Directions:
Between the line containing "cases e <;> rfl" and the line containing "simpa using fun hx _ => hx" lies a run of lines; give that run again exactly, with both of those lines, and nothing else from the entries below.

------------------------

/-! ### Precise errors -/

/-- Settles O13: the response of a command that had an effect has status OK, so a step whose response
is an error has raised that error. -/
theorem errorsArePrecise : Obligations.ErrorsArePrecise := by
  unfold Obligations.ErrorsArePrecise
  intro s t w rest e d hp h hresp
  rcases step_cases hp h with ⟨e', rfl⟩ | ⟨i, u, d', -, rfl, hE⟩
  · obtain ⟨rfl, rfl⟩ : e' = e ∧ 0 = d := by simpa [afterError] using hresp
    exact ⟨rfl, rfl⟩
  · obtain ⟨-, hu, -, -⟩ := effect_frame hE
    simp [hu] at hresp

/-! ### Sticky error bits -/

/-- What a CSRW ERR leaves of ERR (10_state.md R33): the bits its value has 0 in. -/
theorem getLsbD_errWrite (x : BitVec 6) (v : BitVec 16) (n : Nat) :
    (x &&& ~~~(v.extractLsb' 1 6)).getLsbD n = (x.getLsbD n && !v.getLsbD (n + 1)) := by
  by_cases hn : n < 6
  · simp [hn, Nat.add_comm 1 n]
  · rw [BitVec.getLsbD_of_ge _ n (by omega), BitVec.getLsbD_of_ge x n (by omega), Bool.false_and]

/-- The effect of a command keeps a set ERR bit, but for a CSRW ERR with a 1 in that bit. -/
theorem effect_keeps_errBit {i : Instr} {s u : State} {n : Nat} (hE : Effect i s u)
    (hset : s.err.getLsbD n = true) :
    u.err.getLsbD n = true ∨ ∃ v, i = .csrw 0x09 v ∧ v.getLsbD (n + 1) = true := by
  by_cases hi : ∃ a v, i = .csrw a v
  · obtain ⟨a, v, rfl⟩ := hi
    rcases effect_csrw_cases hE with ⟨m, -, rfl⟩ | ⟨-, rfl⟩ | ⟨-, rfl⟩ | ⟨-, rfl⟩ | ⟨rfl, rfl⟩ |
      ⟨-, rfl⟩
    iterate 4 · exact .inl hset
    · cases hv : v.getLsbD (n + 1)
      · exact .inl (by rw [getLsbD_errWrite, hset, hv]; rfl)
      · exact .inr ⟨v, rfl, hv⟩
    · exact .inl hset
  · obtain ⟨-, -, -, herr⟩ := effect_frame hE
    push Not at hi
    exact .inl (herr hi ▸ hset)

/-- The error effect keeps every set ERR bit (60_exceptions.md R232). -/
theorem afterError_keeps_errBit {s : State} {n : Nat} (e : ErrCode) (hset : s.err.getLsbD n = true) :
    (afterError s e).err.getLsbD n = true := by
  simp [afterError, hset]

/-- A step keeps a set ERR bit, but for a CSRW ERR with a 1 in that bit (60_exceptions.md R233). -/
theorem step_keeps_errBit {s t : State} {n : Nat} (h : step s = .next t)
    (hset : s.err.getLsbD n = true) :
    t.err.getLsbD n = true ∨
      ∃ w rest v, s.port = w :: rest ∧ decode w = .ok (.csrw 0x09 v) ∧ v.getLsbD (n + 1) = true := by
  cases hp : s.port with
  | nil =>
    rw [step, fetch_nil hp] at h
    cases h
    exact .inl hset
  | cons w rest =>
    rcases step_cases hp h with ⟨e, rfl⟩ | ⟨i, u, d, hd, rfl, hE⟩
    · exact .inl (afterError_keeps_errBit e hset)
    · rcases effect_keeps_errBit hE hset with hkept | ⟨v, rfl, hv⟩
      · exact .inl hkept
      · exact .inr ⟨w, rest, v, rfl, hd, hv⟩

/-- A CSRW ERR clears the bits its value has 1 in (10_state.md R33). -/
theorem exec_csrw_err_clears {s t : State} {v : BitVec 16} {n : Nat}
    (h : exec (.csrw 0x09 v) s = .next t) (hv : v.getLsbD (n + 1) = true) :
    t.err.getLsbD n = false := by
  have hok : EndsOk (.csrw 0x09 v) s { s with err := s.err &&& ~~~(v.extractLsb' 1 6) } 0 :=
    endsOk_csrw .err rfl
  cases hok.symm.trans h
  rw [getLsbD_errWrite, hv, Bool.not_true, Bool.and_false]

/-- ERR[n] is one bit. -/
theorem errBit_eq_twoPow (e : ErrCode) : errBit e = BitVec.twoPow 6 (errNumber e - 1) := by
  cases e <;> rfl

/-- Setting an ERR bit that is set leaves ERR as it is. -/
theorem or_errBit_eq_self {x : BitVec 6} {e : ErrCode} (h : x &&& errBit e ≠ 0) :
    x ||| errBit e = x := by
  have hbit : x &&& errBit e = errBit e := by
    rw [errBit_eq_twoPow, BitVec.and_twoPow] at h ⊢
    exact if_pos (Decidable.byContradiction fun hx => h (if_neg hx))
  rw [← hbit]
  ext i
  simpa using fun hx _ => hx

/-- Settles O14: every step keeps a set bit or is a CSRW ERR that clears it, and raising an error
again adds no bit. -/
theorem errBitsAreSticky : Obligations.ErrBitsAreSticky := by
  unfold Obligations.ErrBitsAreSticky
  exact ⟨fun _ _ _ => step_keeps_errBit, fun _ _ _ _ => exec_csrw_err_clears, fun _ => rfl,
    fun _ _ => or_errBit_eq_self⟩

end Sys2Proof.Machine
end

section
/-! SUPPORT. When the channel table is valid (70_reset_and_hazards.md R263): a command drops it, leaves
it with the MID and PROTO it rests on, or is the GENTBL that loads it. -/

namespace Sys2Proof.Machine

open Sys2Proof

------------------------

Exercise solution:
  cases e <;> rfl

/-- Setting an ERR bit that is set leaves ERR as it is. -/
theorem or_errBit_eq_self {x : BitVec 6} {e : ErrCode} (h : x &&& errBit e ≠ 0) :
    x ||| errBit e = x := by
  have hbit : x &&& errBit e = errBit e := by
    rw [errBit_eq_twoPow, BitVec.and_twoPow] at h ⊢
    exact if_pos (Decidable.byContradiction fun hx => h (if_neg hx))
  rw [← hbit]
  ext i
  simpa using fun hx _ => hx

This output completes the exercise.